Collected data:

━━━━━━━━━━━━━━━━━━━━━━━━━━━━━━

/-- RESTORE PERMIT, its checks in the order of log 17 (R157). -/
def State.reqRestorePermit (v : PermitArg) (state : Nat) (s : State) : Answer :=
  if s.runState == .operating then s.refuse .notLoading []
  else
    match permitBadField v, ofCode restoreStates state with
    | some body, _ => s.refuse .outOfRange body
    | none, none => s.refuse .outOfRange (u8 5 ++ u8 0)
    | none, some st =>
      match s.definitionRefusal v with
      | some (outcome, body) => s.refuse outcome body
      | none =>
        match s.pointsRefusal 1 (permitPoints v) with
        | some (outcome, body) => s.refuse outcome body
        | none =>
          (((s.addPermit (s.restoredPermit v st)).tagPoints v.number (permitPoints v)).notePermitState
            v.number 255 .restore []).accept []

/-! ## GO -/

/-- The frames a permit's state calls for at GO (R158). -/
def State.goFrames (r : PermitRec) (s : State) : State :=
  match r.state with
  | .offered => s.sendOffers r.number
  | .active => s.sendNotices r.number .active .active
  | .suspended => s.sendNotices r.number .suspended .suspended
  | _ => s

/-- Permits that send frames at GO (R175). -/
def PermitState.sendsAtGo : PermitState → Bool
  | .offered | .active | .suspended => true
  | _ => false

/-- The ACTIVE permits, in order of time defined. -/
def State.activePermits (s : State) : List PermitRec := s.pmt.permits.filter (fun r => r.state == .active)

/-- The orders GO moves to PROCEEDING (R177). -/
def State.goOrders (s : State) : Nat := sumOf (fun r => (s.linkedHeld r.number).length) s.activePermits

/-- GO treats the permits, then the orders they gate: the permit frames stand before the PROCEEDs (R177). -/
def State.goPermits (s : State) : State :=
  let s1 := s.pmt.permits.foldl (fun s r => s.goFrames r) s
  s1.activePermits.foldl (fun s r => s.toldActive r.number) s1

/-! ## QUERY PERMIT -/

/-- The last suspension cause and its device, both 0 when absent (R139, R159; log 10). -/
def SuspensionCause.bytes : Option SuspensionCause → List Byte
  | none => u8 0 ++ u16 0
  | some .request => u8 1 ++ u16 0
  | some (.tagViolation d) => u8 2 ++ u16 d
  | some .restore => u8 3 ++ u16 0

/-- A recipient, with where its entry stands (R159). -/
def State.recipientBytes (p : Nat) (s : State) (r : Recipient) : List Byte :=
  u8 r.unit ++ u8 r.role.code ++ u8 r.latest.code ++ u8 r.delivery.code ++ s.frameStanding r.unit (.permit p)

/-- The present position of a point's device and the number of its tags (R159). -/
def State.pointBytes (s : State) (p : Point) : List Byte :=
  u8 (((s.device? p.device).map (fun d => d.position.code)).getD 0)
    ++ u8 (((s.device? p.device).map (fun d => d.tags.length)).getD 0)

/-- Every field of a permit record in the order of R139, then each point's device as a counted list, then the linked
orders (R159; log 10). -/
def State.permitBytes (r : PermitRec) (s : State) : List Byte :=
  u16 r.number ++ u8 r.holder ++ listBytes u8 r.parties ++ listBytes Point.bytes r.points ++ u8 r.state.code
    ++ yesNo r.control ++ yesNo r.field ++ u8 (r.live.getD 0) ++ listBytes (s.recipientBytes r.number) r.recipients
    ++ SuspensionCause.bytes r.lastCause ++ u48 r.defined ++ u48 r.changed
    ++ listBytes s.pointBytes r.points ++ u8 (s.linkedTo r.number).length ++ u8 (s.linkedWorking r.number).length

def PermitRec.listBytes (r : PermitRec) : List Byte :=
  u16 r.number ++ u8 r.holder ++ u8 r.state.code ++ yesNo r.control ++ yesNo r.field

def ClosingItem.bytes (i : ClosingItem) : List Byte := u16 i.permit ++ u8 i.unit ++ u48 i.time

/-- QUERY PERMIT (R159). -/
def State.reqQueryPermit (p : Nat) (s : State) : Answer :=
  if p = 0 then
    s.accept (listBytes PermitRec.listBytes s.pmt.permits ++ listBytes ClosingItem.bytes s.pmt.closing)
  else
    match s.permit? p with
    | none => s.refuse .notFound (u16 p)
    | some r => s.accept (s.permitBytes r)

━━━━━━━━━━━━━━━━━━━━━━━━━━━━━━

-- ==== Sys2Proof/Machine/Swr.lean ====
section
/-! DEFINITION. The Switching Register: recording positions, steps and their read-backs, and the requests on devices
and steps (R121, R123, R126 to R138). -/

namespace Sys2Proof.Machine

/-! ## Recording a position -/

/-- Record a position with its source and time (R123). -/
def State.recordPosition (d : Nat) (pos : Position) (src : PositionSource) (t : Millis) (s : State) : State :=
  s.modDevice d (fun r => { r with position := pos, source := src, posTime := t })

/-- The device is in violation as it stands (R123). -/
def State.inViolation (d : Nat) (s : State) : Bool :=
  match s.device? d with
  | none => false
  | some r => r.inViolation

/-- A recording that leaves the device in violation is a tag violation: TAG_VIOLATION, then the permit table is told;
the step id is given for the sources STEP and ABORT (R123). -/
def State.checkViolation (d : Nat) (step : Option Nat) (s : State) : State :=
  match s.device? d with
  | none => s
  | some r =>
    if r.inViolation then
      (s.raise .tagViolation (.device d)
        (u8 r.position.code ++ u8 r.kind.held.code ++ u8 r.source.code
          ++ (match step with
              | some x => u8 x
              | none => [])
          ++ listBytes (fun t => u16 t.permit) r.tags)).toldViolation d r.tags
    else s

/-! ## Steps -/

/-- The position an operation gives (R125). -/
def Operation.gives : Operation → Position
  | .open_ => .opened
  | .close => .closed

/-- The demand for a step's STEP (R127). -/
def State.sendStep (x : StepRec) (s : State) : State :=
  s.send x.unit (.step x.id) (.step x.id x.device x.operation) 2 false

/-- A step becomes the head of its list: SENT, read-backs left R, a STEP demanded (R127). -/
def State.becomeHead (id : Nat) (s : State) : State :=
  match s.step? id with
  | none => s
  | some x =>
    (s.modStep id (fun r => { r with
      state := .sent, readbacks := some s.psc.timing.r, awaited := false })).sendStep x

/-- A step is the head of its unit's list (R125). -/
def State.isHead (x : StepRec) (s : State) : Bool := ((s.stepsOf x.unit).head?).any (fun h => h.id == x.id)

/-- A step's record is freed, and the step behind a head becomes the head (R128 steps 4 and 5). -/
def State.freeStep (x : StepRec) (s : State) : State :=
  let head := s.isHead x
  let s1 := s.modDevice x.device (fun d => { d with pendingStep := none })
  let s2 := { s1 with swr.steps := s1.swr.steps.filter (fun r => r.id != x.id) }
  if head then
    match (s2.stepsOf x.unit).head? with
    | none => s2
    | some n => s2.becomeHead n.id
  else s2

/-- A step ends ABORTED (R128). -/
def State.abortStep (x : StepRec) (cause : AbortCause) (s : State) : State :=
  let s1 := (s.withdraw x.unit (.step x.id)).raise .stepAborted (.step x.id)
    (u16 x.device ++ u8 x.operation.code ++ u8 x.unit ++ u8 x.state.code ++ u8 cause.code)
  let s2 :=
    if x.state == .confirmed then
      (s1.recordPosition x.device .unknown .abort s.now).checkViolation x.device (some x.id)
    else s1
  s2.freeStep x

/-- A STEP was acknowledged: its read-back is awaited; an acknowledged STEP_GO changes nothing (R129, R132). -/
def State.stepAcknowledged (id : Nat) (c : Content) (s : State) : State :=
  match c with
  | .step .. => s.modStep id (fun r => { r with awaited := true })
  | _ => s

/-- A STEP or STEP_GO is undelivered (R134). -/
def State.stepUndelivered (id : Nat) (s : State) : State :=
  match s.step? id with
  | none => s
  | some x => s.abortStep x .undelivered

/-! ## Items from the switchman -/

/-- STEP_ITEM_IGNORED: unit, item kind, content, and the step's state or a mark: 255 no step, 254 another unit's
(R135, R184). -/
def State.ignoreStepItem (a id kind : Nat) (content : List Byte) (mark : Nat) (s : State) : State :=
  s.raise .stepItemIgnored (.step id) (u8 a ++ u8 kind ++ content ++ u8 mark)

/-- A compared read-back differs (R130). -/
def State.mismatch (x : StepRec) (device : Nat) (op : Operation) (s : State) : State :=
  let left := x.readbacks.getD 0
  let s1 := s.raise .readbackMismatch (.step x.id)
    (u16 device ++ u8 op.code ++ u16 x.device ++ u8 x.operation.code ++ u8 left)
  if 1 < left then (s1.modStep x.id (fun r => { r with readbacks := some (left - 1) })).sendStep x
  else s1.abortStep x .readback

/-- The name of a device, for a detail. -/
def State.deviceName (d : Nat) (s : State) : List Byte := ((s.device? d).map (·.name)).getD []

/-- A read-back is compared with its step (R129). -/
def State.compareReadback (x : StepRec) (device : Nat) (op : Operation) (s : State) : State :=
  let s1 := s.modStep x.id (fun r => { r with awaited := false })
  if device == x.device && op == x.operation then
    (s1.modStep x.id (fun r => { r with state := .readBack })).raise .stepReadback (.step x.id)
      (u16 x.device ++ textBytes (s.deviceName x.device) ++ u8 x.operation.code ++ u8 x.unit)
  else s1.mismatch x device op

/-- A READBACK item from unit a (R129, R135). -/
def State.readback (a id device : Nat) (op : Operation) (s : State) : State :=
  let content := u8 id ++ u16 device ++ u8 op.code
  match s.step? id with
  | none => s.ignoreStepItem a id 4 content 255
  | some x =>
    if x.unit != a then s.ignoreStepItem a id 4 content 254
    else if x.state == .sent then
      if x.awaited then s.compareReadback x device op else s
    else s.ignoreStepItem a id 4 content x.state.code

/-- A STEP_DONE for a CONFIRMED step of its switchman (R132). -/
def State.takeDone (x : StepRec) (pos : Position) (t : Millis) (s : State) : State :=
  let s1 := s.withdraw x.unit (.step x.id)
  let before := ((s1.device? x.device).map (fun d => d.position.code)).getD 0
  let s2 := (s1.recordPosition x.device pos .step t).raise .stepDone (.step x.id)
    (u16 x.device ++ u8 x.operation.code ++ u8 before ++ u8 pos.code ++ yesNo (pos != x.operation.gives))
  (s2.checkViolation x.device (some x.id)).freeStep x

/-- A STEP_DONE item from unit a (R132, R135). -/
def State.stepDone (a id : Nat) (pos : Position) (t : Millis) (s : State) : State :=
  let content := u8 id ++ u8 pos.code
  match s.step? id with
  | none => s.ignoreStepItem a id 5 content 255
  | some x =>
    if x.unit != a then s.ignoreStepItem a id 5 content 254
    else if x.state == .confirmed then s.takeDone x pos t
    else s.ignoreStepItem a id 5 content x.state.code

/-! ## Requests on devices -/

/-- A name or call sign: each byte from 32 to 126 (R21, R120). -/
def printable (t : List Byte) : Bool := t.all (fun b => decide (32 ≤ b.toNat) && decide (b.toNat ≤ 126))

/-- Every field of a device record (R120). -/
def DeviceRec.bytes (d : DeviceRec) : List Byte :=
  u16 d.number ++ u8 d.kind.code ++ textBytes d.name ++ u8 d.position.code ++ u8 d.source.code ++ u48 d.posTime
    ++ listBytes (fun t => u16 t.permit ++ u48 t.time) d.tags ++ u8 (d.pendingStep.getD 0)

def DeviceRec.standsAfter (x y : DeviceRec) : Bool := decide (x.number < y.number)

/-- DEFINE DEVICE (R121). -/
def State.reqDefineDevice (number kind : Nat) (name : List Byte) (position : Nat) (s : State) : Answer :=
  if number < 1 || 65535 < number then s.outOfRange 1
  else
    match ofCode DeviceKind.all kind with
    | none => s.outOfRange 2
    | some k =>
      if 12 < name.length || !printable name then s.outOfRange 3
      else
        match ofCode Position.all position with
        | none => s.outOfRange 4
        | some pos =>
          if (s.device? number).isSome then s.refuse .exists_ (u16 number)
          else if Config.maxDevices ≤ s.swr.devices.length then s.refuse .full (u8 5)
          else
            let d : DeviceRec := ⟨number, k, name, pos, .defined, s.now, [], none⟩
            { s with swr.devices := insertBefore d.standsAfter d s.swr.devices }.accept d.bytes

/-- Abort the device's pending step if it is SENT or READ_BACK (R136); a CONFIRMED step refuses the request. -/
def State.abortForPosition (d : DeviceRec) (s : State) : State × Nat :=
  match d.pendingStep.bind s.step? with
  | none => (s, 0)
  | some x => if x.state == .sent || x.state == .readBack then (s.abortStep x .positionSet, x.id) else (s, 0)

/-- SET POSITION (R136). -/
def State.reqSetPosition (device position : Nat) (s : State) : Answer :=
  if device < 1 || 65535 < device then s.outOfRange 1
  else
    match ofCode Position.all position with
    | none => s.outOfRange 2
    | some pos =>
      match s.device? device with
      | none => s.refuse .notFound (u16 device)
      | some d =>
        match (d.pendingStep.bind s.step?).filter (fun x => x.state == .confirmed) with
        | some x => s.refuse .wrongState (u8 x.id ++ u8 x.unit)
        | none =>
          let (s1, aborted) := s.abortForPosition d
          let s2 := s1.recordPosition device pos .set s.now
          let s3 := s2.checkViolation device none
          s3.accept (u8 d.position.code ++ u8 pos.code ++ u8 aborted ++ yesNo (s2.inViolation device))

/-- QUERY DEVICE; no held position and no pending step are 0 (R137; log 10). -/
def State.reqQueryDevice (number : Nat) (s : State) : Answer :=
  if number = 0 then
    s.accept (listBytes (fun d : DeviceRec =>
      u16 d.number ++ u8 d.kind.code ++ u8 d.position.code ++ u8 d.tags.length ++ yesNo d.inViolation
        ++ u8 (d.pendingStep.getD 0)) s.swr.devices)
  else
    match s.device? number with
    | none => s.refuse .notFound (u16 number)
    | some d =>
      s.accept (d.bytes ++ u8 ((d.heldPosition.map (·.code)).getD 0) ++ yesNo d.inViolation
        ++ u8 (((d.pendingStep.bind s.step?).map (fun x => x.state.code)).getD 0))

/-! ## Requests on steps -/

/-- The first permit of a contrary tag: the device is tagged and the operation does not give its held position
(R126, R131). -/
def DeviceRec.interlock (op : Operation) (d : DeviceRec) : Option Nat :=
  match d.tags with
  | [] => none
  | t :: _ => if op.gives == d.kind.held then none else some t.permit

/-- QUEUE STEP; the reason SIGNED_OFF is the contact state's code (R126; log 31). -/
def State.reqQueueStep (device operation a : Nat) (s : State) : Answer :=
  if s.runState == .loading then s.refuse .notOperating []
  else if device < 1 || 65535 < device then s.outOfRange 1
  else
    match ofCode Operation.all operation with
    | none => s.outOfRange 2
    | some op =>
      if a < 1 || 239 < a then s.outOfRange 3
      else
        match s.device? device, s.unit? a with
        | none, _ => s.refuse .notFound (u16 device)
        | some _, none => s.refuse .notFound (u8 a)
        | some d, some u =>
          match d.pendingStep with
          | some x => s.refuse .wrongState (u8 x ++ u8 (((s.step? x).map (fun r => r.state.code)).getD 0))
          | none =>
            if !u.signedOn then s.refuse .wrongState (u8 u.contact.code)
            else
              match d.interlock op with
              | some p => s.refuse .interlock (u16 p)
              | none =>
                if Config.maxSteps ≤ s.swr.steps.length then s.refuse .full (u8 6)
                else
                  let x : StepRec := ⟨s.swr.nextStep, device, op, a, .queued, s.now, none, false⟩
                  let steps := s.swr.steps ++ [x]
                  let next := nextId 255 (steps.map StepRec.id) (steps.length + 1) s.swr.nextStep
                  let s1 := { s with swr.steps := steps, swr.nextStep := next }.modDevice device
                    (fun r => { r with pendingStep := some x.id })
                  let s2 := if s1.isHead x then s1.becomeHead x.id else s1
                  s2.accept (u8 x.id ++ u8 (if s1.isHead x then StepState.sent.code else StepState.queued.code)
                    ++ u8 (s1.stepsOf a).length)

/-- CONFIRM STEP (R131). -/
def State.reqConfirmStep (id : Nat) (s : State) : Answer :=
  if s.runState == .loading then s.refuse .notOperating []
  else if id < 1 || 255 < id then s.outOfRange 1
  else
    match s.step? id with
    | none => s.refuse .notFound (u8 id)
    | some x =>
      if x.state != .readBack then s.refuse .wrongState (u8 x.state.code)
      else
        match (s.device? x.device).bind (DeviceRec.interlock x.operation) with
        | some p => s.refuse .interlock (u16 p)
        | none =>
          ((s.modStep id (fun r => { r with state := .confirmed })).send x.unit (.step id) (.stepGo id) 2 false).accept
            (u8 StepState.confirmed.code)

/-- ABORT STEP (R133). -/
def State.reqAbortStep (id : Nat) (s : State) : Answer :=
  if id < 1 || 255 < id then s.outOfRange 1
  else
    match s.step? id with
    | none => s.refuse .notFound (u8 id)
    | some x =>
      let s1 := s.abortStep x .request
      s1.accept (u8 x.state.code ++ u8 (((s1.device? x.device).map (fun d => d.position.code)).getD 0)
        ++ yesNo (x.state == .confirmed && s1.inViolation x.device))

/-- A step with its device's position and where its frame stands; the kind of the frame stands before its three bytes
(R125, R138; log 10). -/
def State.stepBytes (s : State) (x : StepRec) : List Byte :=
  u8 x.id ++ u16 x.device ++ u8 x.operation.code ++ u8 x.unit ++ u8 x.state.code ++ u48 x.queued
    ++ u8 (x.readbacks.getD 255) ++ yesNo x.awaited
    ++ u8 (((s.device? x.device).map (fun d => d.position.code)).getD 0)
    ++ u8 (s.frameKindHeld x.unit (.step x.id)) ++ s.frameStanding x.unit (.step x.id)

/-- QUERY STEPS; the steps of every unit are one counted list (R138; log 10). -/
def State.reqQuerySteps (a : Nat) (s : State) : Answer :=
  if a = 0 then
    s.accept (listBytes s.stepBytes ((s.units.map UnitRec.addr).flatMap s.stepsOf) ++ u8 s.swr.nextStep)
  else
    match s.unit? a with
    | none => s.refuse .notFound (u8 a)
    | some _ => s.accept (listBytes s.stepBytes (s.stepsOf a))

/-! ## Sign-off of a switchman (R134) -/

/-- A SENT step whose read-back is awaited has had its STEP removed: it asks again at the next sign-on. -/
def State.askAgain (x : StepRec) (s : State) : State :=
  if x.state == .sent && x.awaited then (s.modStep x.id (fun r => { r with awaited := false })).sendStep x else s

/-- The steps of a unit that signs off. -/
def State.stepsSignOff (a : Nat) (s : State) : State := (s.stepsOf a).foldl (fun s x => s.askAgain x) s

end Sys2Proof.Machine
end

━━━━━━━━━━━━━━━━━━━━━━━━━━━━━━

_Work to complete:_ Every line above from the line with "else s.ignoreStepItem a id 4" to the line with "else if x.state == .confirmed", inclusive, must be returned exactly; no other line belongs in the reply.

_Result of this exercise:_
    else s.ignoreStepItem a id 4 content x.state.code

/-- A STEP_DONE for a CONFIRMED step of its switchman (R132). -/
def State.takeDone (x : StepRec) (pos : Position) (t : Millis) (s : State) : State :=
  let s1 := s.withdraw x.unit (.step x.id)
  let before := ((s1.device? x.device).map (fun d => d.position.code)).getD 0
  let s2 := (s1.recordPosition x.device pos .step t).raise .stepDone (.step x.id)
    (u16 x.device ++ u8 x.operation.code ++ u8 before ++ u8 pos.code ++ yesNo (pos != x.operation.gives))
  (s2.checkViolation x.device (some x.id)).freeStep x

/-- A STEP_DONE item from unit a (R132, R135). -/
def State.stepDone (a id : Nat) (pos : Position) (t : Millis) (s : State) : State :=
  let content := u8 id ++ u8 pos.code
  match s.step? id with
  | none => s.ignoreStepItem a id 5 content 255
  | some x =>
    if x.unit != a then s.ignoreStepItem a id 5 content 254
    else if x.state == .confirmed then s.takeDone x pos t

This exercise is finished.